The problem →
Output, word for word, the lines of this listing that fall between the line with "if x.rxAps = a then d" and the line with "(match d.pgRec pg with | some r => bits", counting both of those lines, and no others.

Data provided →
───
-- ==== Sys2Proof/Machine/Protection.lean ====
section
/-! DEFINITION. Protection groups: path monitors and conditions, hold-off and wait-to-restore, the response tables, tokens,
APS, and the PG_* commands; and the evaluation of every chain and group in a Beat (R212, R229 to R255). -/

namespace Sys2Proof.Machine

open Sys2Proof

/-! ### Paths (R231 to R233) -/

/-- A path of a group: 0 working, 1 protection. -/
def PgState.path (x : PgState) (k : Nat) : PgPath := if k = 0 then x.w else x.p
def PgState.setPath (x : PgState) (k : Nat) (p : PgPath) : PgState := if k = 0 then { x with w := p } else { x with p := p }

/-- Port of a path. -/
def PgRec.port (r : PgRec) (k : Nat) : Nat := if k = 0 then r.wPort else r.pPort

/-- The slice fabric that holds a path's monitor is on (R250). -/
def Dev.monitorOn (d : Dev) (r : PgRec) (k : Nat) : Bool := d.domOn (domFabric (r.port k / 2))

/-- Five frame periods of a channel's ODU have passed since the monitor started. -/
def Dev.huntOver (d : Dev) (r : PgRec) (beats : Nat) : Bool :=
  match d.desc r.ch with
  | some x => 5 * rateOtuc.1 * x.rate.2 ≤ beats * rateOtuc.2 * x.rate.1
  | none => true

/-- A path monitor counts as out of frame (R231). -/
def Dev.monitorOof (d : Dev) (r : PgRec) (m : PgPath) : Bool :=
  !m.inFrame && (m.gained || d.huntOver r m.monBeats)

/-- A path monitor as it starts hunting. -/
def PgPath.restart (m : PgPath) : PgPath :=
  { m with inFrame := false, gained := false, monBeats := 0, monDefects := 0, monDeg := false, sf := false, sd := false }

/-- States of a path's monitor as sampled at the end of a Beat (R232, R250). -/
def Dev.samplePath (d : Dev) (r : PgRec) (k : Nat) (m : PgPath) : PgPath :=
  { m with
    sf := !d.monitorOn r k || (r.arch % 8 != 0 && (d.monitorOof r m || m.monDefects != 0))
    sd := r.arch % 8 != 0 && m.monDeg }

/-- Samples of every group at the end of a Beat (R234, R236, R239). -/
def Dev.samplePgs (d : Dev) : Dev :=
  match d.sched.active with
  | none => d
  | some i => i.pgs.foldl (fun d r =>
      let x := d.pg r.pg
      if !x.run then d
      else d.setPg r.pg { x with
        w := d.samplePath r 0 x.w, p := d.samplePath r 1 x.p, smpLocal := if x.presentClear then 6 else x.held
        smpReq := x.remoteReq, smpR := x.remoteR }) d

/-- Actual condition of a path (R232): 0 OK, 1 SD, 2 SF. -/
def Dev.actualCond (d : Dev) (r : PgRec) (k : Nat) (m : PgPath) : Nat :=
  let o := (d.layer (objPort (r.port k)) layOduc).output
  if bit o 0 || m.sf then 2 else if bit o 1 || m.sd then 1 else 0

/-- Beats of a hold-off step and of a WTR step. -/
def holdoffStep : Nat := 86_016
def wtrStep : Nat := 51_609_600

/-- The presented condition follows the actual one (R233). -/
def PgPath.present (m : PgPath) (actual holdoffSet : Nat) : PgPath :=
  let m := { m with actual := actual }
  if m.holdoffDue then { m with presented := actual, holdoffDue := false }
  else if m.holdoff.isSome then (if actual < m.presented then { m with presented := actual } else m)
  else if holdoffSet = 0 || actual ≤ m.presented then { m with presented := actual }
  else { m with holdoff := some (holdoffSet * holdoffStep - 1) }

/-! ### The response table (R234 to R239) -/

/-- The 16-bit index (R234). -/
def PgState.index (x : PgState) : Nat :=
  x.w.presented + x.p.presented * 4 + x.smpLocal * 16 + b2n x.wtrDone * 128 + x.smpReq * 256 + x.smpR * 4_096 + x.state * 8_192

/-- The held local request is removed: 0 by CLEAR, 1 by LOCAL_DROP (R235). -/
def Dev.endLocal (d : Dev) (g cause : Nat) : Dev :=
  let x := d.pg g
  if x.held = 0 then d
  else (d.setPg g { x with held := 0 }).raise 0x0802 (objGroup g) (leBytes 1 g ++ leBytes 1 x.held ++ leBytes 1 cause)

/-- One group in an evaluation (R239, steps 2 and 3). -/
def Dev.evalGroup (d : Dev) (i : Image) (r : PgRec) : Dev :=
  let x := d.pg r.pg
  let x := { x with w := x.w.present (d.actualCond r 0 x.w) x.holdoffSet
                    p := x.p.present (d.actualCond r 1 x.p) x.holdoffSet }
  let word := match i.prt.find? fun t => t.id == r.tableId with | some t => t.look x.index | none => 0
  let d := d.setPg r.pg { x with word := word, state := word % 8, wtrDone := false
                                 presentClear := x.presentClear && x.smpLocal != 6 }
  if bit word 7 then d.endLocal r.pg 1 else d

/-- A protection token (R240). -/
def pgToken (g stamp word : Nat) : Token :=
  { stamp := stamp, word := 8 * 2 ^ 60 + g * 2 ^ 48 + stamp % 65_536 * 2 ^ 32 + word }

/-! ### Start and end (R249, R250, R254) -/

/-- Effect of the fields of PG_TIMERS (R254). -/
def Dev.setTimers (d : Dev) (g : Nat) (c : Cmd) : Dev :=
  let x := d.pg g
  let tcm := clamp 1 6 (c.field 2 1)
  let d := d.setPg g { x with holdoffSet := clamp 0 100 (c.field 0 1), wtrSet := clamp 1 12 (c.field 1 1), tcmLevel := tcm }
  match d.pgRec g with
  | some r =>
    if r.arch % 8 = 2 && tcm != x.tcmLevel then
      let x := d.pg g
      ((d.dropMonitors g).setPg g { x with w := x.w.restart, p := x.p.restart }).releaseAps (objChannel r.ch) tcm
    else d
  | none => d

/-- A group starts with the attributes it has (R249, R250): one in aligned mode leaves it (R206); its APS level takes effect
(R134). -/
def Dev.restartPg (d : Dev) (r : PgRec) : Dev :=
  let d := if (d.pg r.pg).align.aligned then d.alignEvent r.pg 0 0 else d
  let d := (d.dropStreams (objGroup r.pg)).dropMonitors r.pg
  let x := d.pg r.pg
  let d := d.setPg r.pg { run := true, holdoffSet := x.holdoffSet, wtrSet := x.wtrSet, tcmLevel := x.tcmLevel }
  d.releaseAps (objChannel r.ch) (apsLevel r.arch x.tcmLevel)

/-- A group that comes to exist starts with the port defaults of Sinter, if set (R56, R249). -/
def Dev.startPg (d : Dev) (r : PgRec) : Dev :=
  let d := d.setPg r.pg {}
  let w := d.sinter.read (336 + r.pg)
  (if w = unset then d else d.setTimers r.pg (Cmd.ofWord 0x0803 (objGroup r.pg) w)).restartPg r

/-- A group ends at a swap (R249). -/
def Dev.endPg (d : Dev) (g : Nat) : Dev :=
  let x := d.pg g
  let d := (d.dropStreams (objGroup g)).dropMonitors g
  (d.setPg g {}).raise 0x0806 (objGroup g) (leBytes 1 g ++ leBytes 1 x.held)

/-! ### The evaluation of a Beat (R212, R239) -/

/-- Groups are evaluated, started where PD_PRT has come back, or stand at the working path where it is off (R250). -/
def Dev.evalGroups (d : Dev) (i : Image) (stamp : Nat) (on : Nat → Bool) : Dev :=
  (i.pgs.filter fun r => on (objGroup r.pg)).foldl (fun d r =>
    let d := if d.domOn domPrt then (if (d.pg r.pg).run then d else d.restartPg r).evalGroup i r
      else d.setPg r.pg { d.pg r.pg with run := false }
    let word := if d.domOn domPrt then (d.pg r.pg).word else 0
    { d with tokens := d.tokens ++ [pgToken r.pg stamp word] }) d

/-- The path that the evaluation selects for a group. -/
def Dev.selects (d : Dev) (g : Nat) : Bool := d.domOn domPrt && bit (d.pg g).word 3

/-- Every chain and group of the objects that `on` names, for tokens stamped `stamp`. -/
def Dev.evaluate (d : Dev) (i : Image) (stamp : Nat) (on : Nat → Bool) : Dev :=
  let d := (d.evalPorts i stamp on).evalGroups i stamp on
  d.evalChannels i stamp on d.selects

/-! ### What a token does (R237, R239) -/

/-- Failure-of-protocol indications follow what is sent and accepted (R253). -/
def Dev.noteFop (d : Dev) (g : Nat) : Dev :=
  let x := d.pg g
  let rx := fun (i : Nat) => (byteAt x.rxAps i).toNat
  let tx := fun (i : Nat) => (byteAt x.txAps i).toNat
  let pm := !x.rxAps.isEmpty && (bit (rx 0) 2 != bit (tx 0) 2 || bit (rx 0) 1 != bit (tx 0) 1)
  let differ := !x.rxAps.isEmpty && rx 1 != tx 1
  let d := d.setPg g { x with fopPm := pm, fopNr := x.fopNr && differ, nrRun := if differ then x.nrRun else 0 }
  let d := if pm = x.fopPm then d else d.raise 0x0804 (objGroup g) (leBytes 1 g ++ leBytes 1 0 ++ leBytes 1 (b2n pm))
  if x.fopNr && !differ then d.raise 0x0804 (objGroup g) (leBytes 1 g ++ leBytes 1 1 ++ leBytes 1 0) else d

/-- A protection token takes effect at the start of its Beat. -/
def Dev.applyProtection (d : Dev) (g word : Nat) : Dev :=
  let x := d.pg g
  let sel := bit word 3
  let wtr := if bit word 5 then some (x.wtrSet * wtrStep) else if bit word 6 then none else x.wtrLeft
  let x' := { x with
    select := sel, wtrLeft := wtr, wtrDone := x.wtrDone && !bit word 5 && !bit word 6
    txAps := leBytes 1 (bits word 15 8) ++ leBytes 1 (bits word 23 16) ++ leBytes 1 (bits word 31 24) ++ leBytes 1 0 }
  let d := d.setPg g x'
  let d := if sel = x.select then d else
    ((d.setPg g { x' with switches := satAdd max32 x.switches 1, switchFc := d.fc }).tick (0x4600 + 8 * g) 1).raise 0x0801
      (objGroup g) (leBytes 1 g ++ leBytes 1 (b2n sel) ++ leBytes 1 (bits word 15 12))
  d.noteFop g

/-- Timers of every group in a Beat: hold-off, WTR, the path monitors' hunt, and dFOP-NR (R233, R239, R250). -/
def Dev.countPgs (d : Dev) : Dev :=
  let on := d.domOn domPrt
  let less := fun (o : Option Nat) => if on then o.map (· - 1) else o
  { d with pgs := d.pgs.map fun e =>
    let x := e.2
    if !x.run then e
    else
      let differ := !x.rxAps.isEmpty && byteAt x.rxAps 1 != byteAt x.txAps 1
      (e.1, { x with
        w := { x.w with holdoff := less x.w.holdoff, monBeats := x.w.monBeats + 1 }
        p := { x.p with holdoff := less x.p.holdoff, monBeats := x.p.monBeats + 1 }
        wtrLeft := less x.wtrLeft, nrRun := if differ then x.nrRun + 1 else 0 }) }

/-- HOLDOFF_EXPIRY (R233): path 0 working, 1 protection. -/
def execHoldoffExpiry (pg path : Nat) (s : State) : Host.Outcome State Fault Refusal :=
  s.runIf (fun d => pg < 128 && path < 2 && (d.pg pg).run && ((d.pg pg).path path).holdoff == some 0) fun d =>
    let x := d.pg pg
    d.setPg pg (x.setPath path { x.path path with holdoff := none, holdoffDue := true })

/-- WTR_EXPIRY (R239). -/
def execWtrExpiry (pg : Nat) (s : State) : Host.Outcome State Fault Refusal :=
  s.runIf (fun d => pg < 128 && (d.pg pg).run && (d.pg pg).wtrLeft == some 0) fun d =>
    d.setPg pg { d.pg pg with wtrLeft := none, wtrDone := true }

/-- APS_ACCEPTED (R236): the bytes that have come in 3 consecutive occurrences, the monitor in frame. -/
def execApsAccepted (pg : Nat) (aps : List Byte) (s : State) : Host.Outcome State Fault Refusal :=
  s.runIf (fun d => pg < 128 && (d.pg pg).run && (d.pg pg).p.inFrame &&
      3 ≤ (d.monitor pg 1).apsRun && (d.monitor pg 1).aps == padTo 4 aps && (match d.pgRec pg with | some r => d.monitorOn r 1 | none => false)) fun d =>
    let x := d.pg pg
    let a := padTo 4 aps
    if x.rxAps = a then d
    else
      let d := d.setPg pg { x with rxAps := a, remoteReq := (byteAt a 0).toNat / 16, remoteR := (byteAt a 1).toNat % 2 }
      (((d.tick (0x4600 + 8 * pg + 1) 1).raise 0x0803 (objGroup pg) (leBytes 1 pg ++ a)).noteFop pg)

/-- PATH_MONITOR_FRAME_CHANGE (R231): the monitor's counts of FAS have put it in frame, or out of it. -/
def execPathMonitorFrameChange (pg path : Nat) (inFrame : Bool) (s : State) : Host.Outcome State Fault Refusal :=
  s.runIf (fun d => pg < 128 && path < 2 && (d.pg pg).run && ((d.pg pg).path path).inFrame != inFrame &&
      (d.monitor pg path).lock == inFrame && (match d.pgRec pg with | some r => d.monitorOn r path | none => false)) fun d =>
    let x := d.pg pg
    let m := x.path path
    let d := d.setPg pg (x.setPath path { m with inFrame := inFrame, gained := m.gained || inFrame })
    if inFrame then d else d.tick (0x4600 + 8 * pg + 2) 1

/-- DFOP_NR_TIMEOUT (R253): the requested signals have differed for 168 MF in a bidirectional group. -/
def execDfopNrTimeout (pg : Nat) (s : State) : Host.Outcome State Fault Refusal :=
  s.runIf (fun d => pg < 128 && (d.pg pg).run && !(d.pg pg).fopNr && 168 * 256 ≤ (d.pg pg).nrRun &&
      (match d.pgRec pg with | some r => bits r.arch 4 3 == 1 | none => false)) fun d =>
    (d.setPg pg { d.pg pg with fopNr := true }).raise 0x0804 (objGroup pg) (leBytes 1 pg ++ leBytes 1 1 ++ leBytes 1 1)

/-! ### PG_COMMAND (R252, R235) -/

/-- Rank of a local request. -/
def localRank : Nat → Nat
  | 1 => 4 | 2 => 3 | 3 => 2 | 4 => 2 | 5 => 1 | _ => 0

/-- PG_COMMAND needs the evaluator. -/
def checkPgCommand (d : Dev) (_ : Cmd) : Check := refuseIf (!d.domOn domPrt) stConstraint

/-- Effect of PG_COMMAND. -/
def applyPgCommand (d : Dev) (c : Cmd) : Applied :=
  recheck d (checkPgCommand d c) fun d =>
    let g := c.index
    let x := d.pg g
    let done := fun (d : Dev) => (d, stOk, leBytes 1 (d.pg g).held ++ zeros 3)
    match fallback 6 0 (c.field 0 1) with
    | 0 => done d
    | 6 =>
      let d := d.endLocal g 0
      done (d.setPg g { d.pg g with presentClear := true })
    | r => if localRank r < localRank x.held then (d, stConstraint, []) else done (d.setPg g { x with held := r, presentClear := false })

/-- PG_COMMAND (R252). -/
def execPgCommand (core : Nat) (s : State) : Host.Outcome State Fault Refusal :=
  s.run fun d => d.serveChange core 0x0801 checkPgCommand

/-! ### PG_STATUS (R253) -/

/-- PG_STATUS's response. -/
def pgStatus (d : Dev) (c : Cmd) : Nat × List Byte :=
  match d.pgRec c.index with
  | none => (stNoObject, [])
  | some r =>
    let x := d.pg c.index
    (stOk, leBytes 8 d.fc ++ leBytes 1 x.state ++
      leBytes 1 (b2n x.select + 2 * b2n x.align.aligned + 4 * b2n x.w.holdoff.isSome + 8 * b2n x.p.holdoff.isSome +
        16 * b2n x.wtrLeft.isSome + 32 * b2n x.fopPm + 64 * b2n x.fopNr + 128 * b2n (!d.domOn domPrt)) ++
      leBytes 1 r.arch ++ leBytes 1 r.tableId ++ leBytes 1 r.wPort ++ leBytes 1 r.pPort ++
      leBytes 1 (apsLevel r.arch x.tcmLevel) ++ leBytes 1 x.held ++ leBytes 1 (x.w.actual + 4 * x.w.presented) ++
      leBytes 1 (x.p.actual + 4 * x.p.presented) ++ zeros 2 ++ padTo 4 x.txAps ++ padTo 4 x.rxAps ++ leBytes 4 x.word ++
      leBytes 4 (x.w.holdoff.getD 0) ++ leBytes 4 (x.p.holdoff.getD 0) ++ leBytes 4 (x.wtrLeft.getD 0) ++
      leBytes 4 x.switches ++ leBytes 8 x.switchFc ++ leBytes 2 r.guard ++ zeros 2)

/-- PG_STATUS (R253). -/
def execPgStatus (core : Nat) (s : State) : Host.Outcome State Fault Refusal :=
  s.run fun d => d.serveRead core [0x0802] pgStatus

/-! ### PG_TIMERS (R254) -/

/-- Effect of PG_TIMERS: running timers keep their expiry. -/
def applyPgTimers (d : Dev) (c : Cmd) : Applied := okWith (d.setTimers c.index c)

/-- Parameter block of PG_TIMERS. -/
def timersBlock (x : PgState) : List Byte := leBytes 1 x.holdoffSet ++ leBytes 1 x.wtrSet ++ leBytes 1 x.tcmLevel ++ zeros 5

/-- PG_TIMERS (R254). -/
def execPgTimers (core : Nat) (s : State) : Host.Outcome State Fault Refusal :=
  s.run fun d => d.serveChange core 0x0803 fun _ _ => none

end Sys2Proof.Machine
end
───
Written solution →
    if x.rxAps = a then d
    else
      let d := d.setPg pg { x with rxAps := a, remoteReq := (byteAt a 0).toNat / 16, remoteR := (byteAt a 1).toNat % 2 }
      (((d.tick (0x4600 + 8 * pg + 1) 1).raise 0x0803 (objGroup pg) (leBytes 1 pg ++ a)).noteFop pg)

/-- PATH_MONITOR_FRAME_CHANGE (R231): the monitor's counts of FAS have put it in frame, or out of it. -/
def execPathMonitorFrameChange (pg path : Nat) (inFrame : Bool) (s : State) : Host.Outcome State Fault Refusal :=
  s.runIf (fun d => pg < 128 && path < 2 && (d.pg pg).run && ((d.pg pg).path path).inFrame != inFrame &&
      (d.monitor pg path).lock == inFrame && (match d.pgRec pg with | some r => d.monitorOn r path | none => false)) fun d =>
    let x := d.pg pg
    let m := x.path path
    let d := d.setPg pg (x.setPath path { m with inFrame := inFrame, gained := m.gained || inFrame })
    if inFrame then d else d.tick (0x4600 + 8 * pg + 2) 1

/-- DFOP_NR_TIMEOUT (R253): the requested signals have differed for 168 MF in a bidirectional group. -/
def execDfopNrTimeout (pg : Nat) (s : State) : Host.Outcome State Fault Refusal :=
  s.runIf (fun d => pg < 128 && (d.pg pg).run && !(d.pg pg).fopNr && 168 * 256 ≤ (d.pg pg).nrRun &&
      (match d.pgRec pg with | some r => bits r.arch 4 3 == 1 | none => false)) fun d =>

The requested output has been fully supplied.